Испытывая этот давно ставший привычным синдром "низких потолков", я, можно сказать, с порога бросился к бобинному магнитофону "Романтик-3", чтобы включить свои любимые записи. Здорово было снова оказаться дома. Точнее даже, это было "клёво"! Но меня осадили, заставили вымыть руки и усадили за стол, – мама точно рассчитала время нашего с Димой приезда и уже разогрела ужин. Пока мы ели (в "Спутнике" кормили неплохо, но столовая где угодно остается столовой и, конечно, не могла идти с готовкой мамы ни в какое сравнение; впрочем, что вообще можно сравнить с маминой кухней?), я вкратце описал, как провел неделю в санатории, хотя мама и так была в курсе: мы пару раз говорили с ней по телефону, и я не сомневался, что, кроме того, она как минимум один раз звонила директрисе.
Окончив трапезу первым, Дима поднялся из-за стола и пустил свою неизменную громовую отрыжку.
– Огурчик… Спасибо, ма.
Ма только вздохнула. А я последовал за братом в нашу комнату, исходя черной завистью: сколько я не пытался научиться фирменному "огурчику" Димы, у меня ни черта путного не выходило, кроме разве что жалкого кваканья. Даже изобразить перед кем стыдно.

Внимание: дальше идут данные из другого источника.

/-- MATRIX_PASS_GRANT (R165): the arbiter grants the next pass, in the instruction's crew order. -/
def execMatrixPassGrant (die cluster : Nat) (s : State) : Host.Outcome State Fault Refusal :=
  match pickPass s die cluster with
  | none => .next s
  | some k =>
    match k.st, k.fields, teamOf s k.team with
    | .running d taken, some f, some t =>
      let s := setTeam s { t with tile := passRows t.tile k f d taken }
      if d + 1 < k.count then .next (setCrew s { k with st := .running (d + 1) taken, since := s.clock })
      else .next (finishCrew s k)
    | _, _, _ => .next s

/-- MATRIX_PASS_ERROR (R167): a pass meets an uncorrectable error. The team is killed; a restartable clean one is
requeued, else the context takes matrix-operand fault, with the counter at which the member that arrived first issued the
instruction; several members may have issued it, so the record names no issuer in WHO and none as EXITED.
(DESIGN CHOICE, log 90) -/
def execMatrixPassError (die cluster : Nat) (s : State) : Host.Outcome State Fault Refusal :=
  match pickPass s die cluster with
  | none => .next s
  | some k =>
    match teamOf s k.team with
    | none => .next s
    | some t =>
      let restart := t.clean && (match taskOf s t.task with | some x => bitOf x.record.toNat 4 | none => false)
      if restart then .next (requeueTeam s t.uid)
      else
        let pc := match k.members with | m :: _ => pcWord m.pc | [] => 0
        .next (postError (killTeamOp s t.uid false) t.ctx
          { code := 0x04, cause := 0x1A, pc := pc, team := t.index, grid := t.grid.toNat })

/-- CREW_BROKEN (R158): the members that wait in a broken entry take crew broken, and the entry is freed. -/
def execCrewBroken (crew : Nat) (s : State) : Host.Outcome State Fault Refusal :=
  match s.crews.find? (fun k => k.id == crew && k.st == .broken) with
  | none => .next s
  | some k =>
    let s := failMembers s k 0x17
    .next { s with crews := releaseKept (s.crews.filter (fun x => x.id != crew)) (fun x => x.dropKept) }

/-- Is a copy of the metadata kind that targets a queue outstanding from a group of the cluster (R162)? -/
def metaCopyPending (s : State) (die cluster q : Nat) : Bool :=
  (s.dies.getD die Die.reset).engines.any (fun l => l.any (fun c =>
    (match c.kind with | .metaq => true | _ => false) && fld c.dst.toNat 12 2 == q
      && (match ownerOf s c.team with | some t => t.cluster == cluster | none => false)))

/-- METADATA_UNDERRUN (R162): the oldest assembled mmas of a queue finds too few entries and no copy that brings more. One
that finds its entries goes. -/
def execMetadataUnderrun (crew : Nat) (s : State) : Host.Outcome State Fault Refusal :=
  match s.crews.find? (fun k => k.id == crew && k.st == .gathering && k.order != 0) with
  | none => .next s
  | some k =>
    match k.metaq with
    | none => .next s
    | some q =>
      let head := (sparseHead s k.die k.cluster q).map (·.id) == some k.id
      if !head then .next s
      else if k.count ≤ (metaOf s k.die k.cluster q).length then .next (sparseGo k.die k.cluster q 33 s)
      else if metaCopyPending s k.die k.cluster q then .next s
      else
        let s := failMembers s k 0x18
        let s := { s with crews := releaseKept (s.crews.filter (fun x => x.id != crew)) (fun x => x.dropKept) }
        .next (sparseGo k.die k.cluster q 33 s)

end Sys2Proof.Machine
end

Меня вдруг осенила одна потрясная мысль, и я вернулся в кухню, где мама собирала остатки ужина. Остановился у стола и натужился, стараясь, пардон, не дристануть ненароком прямо в штаны. Когда мне таки удалось извлечь из себя коротенькую фугу, ма обернулась, удивленно взирая на свое гордое чадо.
– Таинственный голос из жопы, – объявил я, убежденный, что произвел на нее сногсшибательное впечатление.
Но, похоже, эффект вышел немного не тот, поскольку вместо оваций и криков "бис" я заработал по своей маленькой грешной заднице и с воплями ретировался в комнату.
Дима, который случайно оказался свидетелем этого бурлеска младшего брата, корчась от смеха, медленно стекал по стене в коридоре. Но! Я готов поспорить на что угодно: позднее он не раз с успехом проделывал то же самое в компании своих друзей, – кое в чем разница между семью и семнадцатью годами не так уж и велика, как кажется; ну, разве что, может, в выборе благодарной аудитории.
В ту ночь сон ко мне долго не шел.
Не помогала даже привычная постель, – в темной тишине нашей с Димой комнаты вновь припомнилась встреча с Дождевым человеком. Но главным образом я снова думал об отце. О том, что, возможно, никогда больше его не увижу, ведь они с мамой недавно развелись. Не то чтобы при всем его пьянстве я оставался этаким "папиным мальчиком", просто… Да нет, наверное, каждый сын хотя бы отчасти "папин мальчик". Это закон природы. Если бы отец тогда вернулся к нам, я был бы этому только рад. Тогда.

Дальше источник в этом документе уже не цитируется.